> _WHAT IS NEEDED_
Wherever the string "devMw" appears in the entries below, return the line that holds it.

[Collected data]

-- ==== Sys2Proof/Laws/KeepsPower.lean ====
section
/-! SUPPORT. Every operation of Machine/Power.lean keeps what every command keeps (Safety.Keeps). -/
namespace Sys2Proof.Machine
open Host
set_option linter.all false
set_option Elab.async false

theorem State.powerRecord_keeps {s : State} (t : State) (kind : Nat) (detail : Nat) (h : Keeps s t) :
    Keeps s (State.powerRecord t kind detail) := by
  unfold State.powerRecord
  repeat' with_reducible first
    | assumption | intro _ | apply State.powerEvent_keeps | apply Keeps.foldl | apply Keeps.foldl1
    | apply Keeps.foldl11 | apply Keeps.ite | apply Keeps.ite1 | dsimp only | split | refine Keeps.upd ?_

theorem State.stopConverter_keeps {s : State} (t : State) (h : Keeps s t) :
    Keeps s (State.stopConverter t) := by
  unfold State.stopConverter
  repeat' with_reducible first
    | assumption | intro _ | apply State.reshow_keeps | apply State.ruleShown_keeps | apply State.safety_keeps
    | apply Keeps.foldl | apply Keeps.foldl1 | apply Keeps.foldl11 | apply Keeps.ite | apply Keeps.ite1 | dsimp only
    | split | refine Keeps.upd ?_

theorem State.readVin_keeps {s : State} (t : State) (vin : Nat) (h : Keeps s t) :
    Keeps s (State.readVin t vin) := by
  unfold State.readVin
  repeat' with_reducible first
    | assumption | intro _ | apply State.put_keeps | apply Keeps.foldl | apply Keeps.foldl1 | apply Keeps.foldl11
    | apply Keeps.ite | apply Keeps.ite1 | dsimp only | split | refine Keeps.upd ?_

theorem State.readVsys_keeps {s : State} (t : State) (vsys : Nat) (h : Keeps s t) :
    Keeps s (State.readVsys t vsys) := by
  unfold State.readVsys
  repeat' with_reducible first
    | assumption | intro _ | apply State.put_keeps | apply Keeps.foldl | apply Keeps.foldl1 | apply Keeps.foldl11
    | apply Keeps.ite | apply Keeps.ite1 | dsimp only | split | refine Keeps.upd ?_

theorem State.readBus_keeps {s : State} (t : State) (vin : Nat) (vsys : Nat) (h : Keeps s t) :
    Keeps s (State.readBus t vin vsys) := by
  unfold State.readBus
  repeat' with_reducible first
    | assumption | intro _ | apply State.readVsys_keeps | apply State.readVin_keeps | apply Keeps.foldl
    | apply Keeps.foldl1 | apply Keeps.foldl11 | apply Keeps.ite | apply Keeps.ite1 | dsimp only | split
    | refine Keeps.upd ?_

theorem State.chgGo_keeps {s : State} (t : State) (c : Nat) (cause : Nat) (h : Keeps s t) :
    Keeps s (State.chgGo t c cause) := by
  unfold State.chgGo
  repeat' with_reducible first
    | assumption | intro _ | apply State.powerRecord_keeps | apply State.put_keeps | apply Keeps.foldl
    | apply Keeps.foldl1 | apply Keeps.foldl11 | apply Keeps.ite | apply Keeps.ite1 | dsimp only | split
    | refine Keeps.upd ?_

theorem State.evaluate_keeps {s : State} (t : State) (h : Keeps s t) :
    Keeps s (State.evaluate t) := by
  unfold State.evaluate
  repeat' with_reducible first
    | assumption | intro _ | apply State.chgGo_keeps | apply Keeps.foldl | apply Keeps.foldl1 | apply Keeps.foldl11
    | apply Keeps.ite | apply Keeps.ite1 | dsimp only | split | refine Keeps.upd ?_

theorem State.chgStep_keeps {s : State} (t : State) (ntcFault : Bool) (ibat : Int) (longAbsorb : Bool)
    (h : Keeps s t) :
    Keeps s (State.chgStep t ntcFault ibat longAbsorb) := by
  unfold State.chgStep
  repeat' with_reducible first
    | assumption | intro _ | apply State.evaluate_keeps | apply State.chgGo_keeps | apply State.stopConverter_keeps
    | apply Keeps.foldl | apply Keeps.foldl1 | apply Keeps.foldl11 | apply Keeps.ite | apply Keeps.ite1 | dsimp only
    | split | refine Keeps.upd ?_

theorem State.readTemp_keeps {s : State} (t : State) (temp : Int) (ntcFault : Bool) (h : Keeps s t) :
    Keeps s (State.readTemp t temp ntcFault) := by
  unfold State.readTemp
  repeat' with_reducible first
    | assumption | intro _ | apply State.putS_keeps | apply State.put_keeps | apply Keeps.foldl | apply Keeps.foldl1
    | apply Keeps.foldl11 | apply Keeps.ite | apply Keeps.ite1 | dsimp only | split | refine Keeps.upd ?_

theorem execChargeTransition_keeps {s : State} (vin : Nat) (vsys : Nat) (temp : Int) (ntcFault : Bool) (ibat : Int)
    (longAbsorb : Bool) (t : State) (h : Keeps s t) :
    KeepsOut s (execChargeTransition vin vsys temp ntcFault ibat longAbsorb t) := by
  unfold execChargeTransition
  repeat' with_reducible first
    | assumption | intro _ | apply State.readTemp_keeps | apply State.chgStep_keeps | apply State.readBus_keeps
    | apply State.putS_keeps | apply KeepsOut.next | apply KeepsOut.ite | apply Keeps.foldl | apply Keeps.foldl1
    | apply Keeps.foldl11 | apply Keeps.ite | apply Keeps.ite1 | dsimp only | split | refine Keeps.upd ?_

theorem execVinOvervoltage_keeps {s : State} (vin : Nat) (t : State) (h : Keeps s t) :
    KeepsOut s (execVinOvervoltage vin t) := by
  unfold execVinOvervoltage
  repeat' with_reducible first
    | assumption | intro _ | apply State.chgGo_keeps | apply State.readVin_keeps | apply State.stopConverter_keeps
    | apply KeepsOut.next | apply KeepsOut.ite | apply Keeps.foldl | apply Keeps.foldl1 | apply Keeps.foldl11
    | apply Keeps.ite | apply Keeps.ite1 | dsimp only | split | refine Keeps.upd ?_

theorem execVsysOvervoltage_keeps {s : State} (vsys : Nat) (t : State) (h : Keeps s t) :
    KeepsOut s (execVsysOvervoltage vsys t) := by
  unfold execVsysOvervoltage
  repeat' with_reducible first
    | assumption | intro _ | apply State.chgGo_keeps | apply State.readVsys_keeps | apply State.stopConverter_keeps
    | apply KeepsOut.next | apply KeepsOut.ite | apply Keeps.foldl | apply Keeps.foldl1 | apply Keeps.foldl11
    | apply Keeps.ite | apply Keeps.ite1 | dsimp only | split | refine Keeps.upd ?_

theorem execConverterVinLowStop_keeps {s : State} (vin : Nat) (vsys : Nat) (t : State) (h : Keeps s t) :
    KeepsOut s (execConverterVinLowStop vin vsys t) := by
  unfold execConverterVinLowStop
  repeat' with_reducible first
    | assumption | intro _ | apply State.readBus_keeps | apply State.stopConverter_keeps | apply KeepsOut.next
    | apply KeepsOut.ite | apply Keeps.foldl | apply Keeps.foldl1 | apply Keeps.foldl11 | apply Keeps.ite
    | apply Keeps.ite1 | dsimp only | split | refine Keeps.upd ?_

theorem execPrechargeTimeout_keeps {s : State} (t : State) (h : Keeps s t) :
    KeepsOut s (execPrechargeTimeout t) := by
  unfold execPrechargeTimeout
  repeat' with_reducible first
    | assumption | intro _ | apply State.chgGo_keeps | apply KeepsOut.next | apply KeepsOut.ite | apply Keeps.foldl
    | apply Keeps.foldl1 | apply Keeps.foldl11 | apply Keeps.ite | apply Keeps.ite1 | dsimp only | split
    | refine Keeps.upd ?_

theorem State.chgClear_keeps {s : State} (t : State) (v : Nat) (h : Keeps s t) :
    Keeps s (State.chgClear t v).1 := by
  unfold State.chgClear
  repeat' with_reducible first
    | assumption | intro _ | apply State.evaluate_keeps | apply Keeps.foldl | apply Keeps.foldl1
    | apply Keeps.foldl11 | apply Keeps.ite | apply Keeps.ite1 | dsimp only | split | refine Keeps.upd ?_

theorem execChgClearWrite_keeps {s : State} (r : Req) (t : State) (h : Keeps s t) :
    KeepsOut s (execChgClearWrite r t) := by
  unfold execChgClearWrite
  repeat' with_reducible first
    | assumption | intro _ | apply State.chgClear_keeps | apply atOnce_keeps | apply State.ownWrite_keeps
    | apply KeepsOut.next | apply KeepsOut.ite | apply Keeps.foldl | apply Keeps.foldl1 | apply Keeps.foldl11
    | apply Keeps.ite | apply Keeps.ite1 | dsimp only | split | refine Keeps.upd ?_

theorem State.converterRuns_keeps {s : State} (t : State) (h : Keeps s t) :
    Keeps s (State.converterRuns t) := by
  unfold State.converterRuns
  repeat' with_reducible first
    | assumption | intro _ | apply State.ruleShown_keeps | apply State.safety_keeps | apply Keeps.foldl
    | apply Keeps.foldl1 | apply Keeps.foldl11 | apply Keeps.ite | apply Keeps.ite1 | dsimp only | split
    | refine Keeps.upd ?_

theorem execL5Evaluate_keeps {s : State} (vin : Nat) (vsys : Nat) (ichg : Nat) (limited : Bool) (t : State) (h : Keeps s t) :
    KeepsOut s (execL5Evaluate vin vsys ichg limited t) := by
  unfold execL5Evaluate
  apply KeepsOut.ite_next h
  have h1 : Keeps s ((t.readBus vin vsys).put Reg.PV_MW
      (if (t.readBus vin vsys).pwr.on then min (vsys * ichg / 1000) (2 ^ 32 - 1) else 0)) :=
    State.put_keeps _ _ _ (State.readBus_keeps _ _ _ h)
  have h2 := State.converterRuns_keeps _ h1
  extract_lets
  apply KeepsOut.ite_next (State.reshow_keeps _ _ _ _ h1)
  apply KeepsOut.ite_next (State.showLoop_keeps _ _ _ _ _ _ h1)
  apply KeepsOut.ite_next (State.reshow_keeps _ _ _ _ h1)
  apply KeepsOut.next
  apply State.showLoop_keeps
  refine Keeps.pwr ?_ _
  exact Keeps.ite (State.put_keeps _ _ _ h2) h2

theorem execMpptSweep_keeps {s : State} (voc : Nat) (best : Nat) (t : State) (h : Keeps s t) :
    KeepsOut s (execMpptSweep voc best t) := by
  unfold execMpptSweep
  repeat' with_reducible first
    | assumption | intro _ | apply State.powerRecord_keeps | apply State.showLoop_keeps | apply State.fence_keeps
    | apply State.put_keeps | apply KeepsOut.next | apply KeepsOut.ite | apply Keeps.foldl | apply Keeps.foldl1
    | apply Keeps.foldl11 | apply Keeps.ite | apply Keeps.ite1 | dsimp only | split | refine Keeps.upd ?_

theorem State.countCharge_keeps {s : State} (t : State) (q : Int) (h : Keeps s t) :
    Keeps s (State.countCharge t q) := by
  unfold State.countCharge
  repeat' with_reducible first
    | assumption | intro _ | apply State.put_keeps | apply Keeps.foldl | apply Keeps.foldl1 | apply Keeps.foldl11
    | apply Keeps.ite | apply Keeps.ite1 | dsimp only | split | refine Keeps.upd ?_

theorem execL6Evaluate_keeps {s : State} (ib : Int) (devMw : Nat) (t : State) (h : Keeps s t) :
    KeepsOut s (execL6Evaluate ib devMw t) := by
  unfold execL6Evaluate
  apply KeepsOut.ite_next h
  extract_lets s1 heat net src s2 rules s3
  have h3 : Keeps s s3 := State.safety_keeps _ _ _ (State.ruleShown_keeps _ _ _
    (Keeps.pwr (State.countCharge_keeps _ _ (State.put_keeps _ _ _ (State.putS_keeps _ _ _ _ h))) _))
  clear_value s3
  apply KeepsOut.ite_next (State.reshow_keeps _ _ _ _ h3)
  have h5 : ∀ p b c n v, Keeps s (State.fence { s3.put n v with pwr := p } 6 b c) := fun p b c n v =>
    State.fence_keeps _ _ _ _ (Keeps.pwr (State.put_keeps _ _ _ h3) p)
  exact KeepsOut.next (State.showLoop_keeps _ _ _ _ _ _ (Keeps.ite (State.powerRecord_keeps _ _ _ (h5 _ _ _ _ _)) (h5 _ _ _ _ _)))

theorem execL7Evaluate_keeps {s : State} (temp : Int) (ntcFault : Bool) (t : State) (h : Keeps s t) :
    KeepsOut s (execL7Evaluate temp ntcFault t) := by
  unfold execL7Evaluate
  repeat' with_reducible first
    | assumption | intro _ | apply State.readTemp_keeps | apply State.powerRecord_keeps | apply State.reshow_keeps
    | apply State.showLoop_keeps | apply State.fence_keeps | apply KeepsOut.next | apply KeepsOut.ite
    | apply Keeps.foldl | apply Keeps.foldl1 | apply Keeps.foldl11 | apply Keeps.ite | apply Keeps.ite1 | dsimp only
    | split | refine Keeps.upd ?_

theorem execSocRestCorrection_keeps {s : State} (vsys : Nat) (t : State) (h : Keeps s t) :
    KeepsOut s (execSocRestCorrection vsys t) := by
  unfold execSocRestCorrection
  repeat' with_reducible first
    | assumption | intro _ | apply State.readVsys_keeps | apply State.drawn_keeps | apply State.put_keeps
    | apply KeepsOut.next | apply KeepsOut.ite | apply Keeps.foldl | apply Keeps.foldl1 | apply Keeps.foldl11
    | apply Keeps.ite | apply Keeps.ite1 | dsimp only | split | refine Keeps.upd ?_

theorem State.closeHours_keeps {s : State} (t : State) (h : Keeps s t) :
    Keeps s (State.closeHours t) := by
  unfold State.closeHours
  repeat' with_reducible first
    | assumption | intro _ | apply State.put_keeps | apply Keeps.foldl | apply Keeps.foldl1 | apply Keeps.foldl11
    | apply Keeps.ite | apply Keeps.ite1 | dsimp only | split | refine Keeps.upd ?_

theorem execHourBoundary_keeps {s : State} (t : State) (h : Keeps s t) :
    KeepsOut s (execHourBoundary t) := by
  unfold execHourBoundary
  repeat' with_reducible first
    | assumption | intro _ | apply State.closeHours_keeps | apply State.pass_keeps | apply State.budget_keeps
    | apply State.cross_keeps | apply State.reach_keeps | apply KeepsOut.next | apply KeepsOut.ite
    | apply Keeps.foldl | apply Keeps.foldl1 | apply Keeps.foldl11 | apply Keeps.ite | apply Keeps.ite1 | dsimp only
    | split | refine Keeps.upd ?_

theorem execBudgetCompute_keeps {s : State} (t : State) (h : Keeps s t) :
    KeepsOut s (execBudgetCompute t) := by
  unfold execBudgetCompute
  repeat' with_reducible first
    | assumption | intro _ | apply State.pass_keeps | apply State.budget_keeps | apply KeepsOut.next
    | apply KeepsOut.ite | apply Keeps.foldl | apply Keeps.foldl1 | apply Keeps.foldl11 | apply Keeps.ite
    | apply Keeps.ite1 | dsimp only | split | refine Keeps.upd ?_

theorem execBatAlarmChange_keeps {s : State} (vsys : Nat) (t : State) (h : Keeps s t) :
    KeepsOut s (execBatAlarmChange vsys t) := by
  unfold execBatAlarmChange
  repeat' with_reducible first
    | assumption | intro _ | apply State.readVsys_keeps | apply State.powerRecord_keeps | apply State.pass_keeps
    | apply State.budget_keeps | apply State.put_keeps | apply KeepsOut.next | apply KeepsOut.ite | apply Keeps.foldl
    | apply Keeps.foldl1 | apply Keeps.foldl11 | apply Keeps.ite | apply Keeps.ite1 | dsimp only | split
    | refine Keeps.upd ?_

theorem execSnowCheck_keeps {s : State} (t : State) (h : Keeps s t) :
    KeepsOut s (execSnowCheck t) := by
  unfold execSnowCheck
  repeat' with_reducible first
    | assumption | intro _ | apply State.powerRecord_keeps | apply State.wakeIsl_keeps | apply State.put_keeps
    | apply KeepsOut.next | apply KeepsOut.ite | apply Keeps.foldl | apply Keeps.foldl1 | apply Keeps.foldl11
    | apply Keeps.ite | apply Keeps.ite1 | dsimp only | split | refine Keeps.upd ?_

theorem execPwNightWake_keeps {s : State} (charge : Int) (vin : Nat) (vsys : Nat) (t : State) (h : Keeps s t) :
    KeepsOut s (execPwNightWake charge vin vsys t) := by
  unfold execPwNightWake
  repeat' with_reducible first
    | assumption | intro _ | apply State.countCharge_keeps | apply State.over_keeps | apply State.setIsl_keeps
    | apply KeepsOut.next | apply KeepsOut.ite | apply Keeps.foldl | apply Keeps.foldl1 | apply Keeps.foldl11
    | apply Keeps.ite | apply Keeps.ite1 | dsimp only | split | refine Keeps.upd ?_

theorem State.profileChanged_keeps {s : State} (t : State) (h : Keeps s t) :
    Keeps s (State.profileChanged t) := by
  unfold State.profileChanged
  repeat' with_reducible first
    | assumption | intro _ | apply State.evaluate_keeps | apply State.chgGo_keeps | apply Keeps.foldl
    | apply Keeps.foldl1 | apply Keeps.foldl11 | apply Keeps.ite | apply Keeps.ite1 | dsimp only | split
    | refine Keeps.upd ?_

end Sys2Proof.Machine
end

> _RESPONSE_
theorem execL6Evaluate_keeps {s : State} (ib : Int) (devMw : Nat) (t : State) (h : Keeps s t) :
    KeepsOut s (execL6Evaluate ib devMw t) := by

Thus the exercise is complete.